[Requirement]: Write only the number of lines in the entries that hold the string "jumped".
###
/-! ### The split immediates -/

/-- A joined word as a number: the upper part signed, the lower one unsigned. -/
theorem toInt_append_of_pos {n m : Nat} (x : BitVec n) (y : BitVec m) (pos : 0 < n) :
    (x ++ y).toInt = 2 ^ m * x.toInt + y.toNat := by
  rw [BitVec.toInt_append, if_neg (by simpa using pos.ne')]

/-- A single bit as a two's-complement number is its negative. -/
theorem toInt_bit (b : BitVec 1) : b.toInt = -(b.toNat : Int) := by revert b; decide

section
variable (w : Word)

/-- imm_S: word[31:25] signed above word[11:7] (R55). -/
theorem toInt_sext_immSOf :
    (sext (immSOf w)).toInt = 32 * (w.extractLsb' 25 7).toInt + (w.extractLsb' 7 5).toNat := by
  rw [sext, BitVec.toInt_signExtend_of_le (by decide), immSOf, toInt_append_of_pos _ _ (by decide)]
  rfl

/-- imm_B: the five pieces by their places, the sign bit negative (R56). -/
theorem toInt_sext_immBOf :
    (sext (immBOf w)).toInt = -4096 * (w.extractLsb' 31 1).toNat + 2048 * (w.extractLsb' 7 1).toNat
      + 32 * (w.extractLsb' 25 6).toNat + 2 * (w.extractLsb' 8 4).toNat := by
  rw [sext, BitVec.toInt_signExtend_of_le (by decide), immBOf]
  iterate 4 rw [toInt_append_of_pos _ _ (by decide)]
  rw [toInt_bit, BitVec.toNat_ofNat]
  omega

/-- imm_J: the five pieces by their places, the sign bit negative (R58). -/
theorem toInt_sext_immJOf :
    (sext (immJOf w)).toInt = -1048576 * (w.extractLsb' 31 1).toNat + 4096 * (w.extractLsb' 12 8).toNat
      + 2048 * (w.extractLsb' 20 1).toNat + 2 * (w.extractLsb' 21 10).toNat := by
  rw [sext, BitVec.toInt_signExtend_of_le (by decide), immJOf]
  iterate 4 rw [toInt_append_of_pos _ _ (by decide)]
  rw [toInt_bit, BitVec.toNat_ofNat]
  omega

end

section
variable {w : Word} {i : Instr}

theorem splitImmediate_of_decodeBranch {sel : BranchSelectors} (h : decodeBranch sel w = .ok i) :
    SplitImmediate w i := by
  rcases decodeBranch_ok h with ⟨-, rfl⟩ | ⟨-, rfl⟩ | ⟨-, rfl⟩ | ⟨-, rfl⟩ | ⟨-, rfl⟩ | ⟨-, rfl⟩ <;>
    exact toInt_sext_immBOf w

theorem splitImmediate_of_decodeStore {sel : StoreSelectors} (h : decodeStore sel w = .ok i) :
    SplitImmediate w i := by
  rcases decodeStore_ok h with ⟨-, rfl⟩ | ⟨-, rfl⟩ | ⟨-, rfl⟩ <;> exact toInt_sext_immSOf w

theorem splitImmediate_of_decodeLoad {sel : LoadSelectors} (h : decodeLoad sel w = .ok i) : SplitImmediate w i := by
  rcases decodeLoad_ok h with ⟨-, rfl⟩ | ⟨-, rfl⟩ | ⟨-, rfl⟩ | ⟨-, rfl⟩ | ⟨-, rfl⟩ <;> trivial

theorem splitImmediate_of_decodeOpImm {sel : OpImmSelectors} (h : decodeOpImm sel w = .ok i) :
    SplitImmediate w i := by
  rcases decodeOpImm_ok h with
    ⟨-, rfl⟩ | ⟨-, rfl⟩ | ⟨-, rfl⟩ | ⟨-, rfl⟩ | ⟨-, rfl⟩ | ⟨-, rfl⟩ | ⟨-, left⟩ | ⟨-, right⟩
  iterate 6 trivial
  · obtain ⟨-, rfl⟩ := decodeShiftLeftImm_ok left
    trivial
  · rcases decodeShiftRightImm_ok right with ⟨-, rfl⟩ | ⟨-, rfl⟩ <;> trivial

theorem splitImmediate_of_decodeOp {sel : OpSelectors} (h : decodeOp sel w = .ok i) : SplitImmediate w i := by
  rcases decodeOp_ok h with ⟨-, rfl⟩ | ⟨-, rfl⟩ | ⟨-, rfl⟩ | ⟨-, rfl⟩ | ⟨-, rfl⟩ | ⟨-, rfl⟩ | ⟨-, rfl⟩ | ⟨-, rfl⟩
    | ⟨-, rfl⟩ | ⟨-, rfl⟩ <;> trivial

end

/-- Settles O6: the stores, the branches and JAL have their immediates from the word's pieces; the other families have
no split immediate. -/
theorem splitImmediatesAreReassembled : Obligations.SplitImmediatesAreReassembled := by
  intro c w i h
  rcases decodeWith_ok h with ⟨-, rfl⟩ | ⟨-, rfl⟩ | ⟨-, rfl⟩ | ⟨-, rfl⟩ | ⟨-, jalr⟩ | ⟨-, branch⟩ | ⟨-, load⟩
    | ⟨-, store⟩ | ⟨-, opImm⟩ | ⟨-, op⟩
  iterate 3 trivial
  · exact toInt_sext_immJOf w
  · obtain ⟨-, rfl⟩ := decodeJalr_ok jalr
    trivial
  · exact splitImmediate_of_decodeBranch branch
  · exact splitImmediate_of_decodeLoad load
  · exact splitImmediate_of_decodeStore store
  · exact splitImmediate_of_decodeOpImm opImm
  · exact splitImmediate_of_decodeOp op

/-! ### Examples -/

/-- Settles O7, by evaluating the decoder on the eleven words. -/
theorem exampleWordsDecode : Obligations.ExampleWordsDecode := by
  unfold Obligations.ExampleWordsDecode
  decide

end Sys2Proof.Slice0
end

section
/-! Proofs of the statements on the invariant and on runs (spec/40_step_cycle.md R87 to R90): what an instruction does
to each part of the invariant is read off `Effect`, a step puts the parts together, and a run repeats the step. -/

open Sys2Proof Sys2Proof.Machine

namespace Sys2Proof.Slice0

/-! ### The parts of the invariant under an instruction -/

section
variable {s t : State} (effect : Effect s t)
include effect

/-- An instruction keeps the memory canonical and inside MEM_SIZE: a store is in bounds (R18, R34). -/
theorem effect_keeps_memory (wf : Memory.wf s.mem = true) (below : Memory.below s.memSize.toNat s.mem = true) :
    Memory.wf t.mem = true ∧ Memory.below t.memSize.toNat t.mem = true := by
  cases effect with
  | stored a n v inside => exact ⟨Memory.writeLE_wf wf a n v, Memory.writeLE_below below a n v inside⟩
  | wroteReg | jumped | branched | nothing | wroteOut | exited => exact ⟨wf, below⟩

/-- An instruction keeps slot 0 of the register file (R12). -/
theorem effect_slot_zero : t.regs[0] = s.regs[0] := by
  cases effect with
  | wroteReg rd v => exact s.slot_zero_setReg rd v
  | jumped rd => exact s.slot_zero_setReg rd s.pc
  | branched | nothing | stored | wroteOut | exited => rfl

/-- An instruction keeps the program counter even: every target is (R17). -/
theorem effect_keeps_pcEven (pcEven : s.PcEven) : t.PcEven := by
  cases effect with
  | jumped rd target even => exact even pcEven
  | branched target even => exact even pcEven
  | wroteReg | nothing | stored | wroteOut | exited => exact pcEven

/-- An instruction neither counts nor presents the count: the run controller does (R87 to R89). -/
theorem effect_counters : t.instret = s.instret ∧ t.countOut = s.countOut := by
  cases effect <;> exact ⟨rfl, rfl⟩

end

/-! ### A step -/

/-- A Running state that meets the invariant presents no count. -/
theorem countOut_of_running {s : State} (presented : s.CountPresented) (running : s.status = .running) :
    s.countOut = none := by
  simpa [State.CountPresented, running] using presented

/-- The advance keeps the invariant: `pc` moves by 4. -/
theorem advance_inv {s : State} (inv : s.Inv) : s.advance.Inv := by
  obtain ⟨wf, below, slot, pcEven, presented⟩ := inv
  exact ⟨wf, below, slot, even_add pcEven (by decide), presented⟩

/-- Every step that answers a next state keeps the invariant, whatever the parameters: its instruction was decoded, so
it is well formed and its effect keeps each part; and `retire` presents the count exactly when the run is Finished. -/
theorem stepWith_inv {c : Config} {s t : State} (inv : s.Inv) (h : stepWith c s = .next t) : t.Inv := by
  obtain ⟨running, w, i, u, -, decoded, executed, rfl⟩ := stepWith_next h
  obtain ⟨wellFormed, -⟩ := encodeWith_of_decodeWith decoded
  have effect := execWith_effect wellFormed executed
  obtain ⟨wf, below, slot, pcEven, presented⟩ := advance_inv inv
  obtain ⟨wf', below'⟩ := effect_keeps_memory effect wf below
  have pcEven' : u.PcEven := effect_keeps_pcEven effect pcEven
  obtain ⟨-, countOut⟩ := effect_counters effect
  refine ⟨wf', below', (effect_slot_zero effect).trans slot, pcEven', ?_⟩
  rw [State.CountPresented, State.retire_countOut, countOut, countOut_of_running presented running]
  rfl

/-- Settles O55, by the lemma above. -/
theorem stepKeepsTheInvariantAtEveryParameterChoice : Obligations.StepKeepsTheInvariantAtEveryParameterChoice :=
  fun _ _ _ => stepWith_inv

/-- Settles O45: `step` is the step at the default parameters. -/
theorem stepKeepsTheInvariant : Obligations.StepKeepsTheInvariant :=
  fun s _ inv h => stepWith_inv inv ((stepWith_params s).trans h)

/-! ### Where a run begins and ends -/

/-- The boot state of a canonical memory inside MEM_SIZE meets the invariant (R23). -/
theorem boot_inv (c : Config) {mem : Memory} {memSize : Word} (wf : Memory.wf mem = true)
    (below : Memory.below memSize.toNat mem = true) : (State.boot c mem memSize).Inv :=
  ⟨wf, below, by simp [State.boot, bootRegs, spReg], (by decide : entryPc.getLsbD 0 = false), rfl⟩

/-- Settles O46: State.reset boots on the empty memory. -/
theorem resetMeetsTheInvariant : Obligations.ResetMeetsTheInvariant := ⟨boot_inv params rfl rfl, rfl⟩

/-- A loaded machine meets the invariant: its memory is the image, which ends below MEM_SIZE (R191). -/
theorem load_inv {blob : List Byte} {s : State} (h : load blob = .next s) : s.Inv := by
  rcases loadWith_cases params blob with ⟨-, e⟩ | ⟨-, small, e⟩ <;> cases e.symm.trans h
  refine boot_inv params (Memory.ofBytes_wf _) (Memory.ofBytes_below 0 _ ?_)
  rw [loadedSize_toNat small, loadedSize]
  omega

/-- Raising an error on a Running state keeps the invariant: no count was presented (R86). -/
theorem raised_inv {s : State} (r : ErrorReason) (inv : s.Inv) (running : s.status = .running) :
    (s.setStatus (.error r)).Inv := by
  obtain ⟨wf, below, slot, pcEven, presented⟩ := inv
  have notPresented := countOut_of_running presented running
  exact ⟨wf, below, slot, pcEven, notPresented⟩

/-- The state a failing step leaves meets the invariant (R86). -/
theorem step_error_inv {s a : State} {r : ErrorReason} (inv : s.Inv) (h : step s = .fault (.error r a)) : a.Inv := by
  obtain ⟨running, ⟨-, rfl⟩ | ⟨w, -, rfl, -⟩⟩ := step_error h
  · exact raised_inv r inv running
  · exact raised_inv r (advance_inv inv) running

/-! ### Runs -/

/-- What a step can answer: a next state or an error of a Running state, or nothing from an ended one (R21, R80). -/
theorem step_cases (s : State) :
    (∃ t, step s = .next t) ∨ (∃ r a, step s = .fault (.error r a)) ∨ s.status ≠ .running := by
  by_cases running : s.status = .running
  · exact (step_running running).imp_right .inl
  · exact .inr (.inr running)

/-- A run keeps the invariant, however it ends (R87). -/
theorem runFor_inv {s : State} (inv : s.Inv) (n : Nat) : (runFor n s).Inv := by
  induction n generalizing s with
  | zero => exact inv
  | succ n ih =>
    rcases step_cases s with ⟨t, h⟩ | ⟨r, a, h⟩ | ended
    · rw [runFor_next n h]
      exact ih (stepKeepsTheInvariant s t inv h)
    · rw [runFor_error n h]
      exact step_error_inv inv h
    · rwa [runFor_ended _ ended]

/-- Settles O47: the loaded machine meets the invariant, the run keeps it, and its last part is the clause on the
count. -/
theorem runsOfLoadedProgramsKeepTheInvariant : Obligations.RunsOfLoadedProgramsKeepTheInvariant := by
  intro blob s n h
  have inv := runFor_inv (load_inv h) n
  obtain ⟨-, -, -, -, presented⟩ := id inv
  exact ⟨inv, fun notFinished => presented.trans (if_neg notFinished)⟩

/-- A run of one step more that answers a next state takes that step first. -/
theorem core_run_succ {k : Nat} {s t : State} (h : core.run (k + 1) s = .next t) :
    ∃ u, step s = .next u ∧ core.run k u = .next t := by
  rcases step_cases s with ⟨u, e⟩ | ⟨r, a, e⟩ | ended
  · exact ⟨u, e, (core_run_next k e).symm.trans h⟩
  · cases (core_run_fault k e).symm.trans h
  · cases (core_run_fault k (step_ended ended)).symm.trans h

/-- A completed step is counted, and one that finishes presents the count (R87, R88). -/
theorem step_counts {s t : State} (h : step s = .next t) :
    t.instret = s.instret + 1 ∧ (t.status = .finished → t.countOut = some (s.instret + 1)) := by
  obtain ⟨-, w, i, u, -, decoded, executed, rfl⟩ := step_next h
  obtain ⟨wellFormed, -⟩ := encodeWith_of_decodeWith decoded
  obtain ⟨instret, -⟩ := effect_counters (exec_effect wellFormed executed)
  rw [State.advance_instret] at instret
  rw [State.retire_instret, State.retire_countOut, instret]
  exact ⟨rfl, fun finished => if_pos finished⟩

/-- Settles O42, by induction on the number of steps. -/
theorem counterCountsTheStepsTaken : Obligations.CounterCountsTheStepsTaken := by
  intro k
  induction k with
  | zero => intro s t h; cases h; exact ⟨rfl, fun pos => absurd pos (Nat.lt_irrefl 0)⟩
  | succ k ih =>
    intro s t h
    obtain ⟨u, first, rest⟩ := core_run_succ h
    obtain ⟨counted, presented⟩ := step_counts first
    obtain ⟨total, later⟩ := ih u t rest
    rw [counted, Nat.add_assoc, Nat.add_comm 1 k] at total later
    refine ⟨total, fun _ finished => ?_⟩
    cases k with
    | zero => cases rest; exact presented finished
    | succ k => exact later k.succ_pos finished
###
[Response area]: 3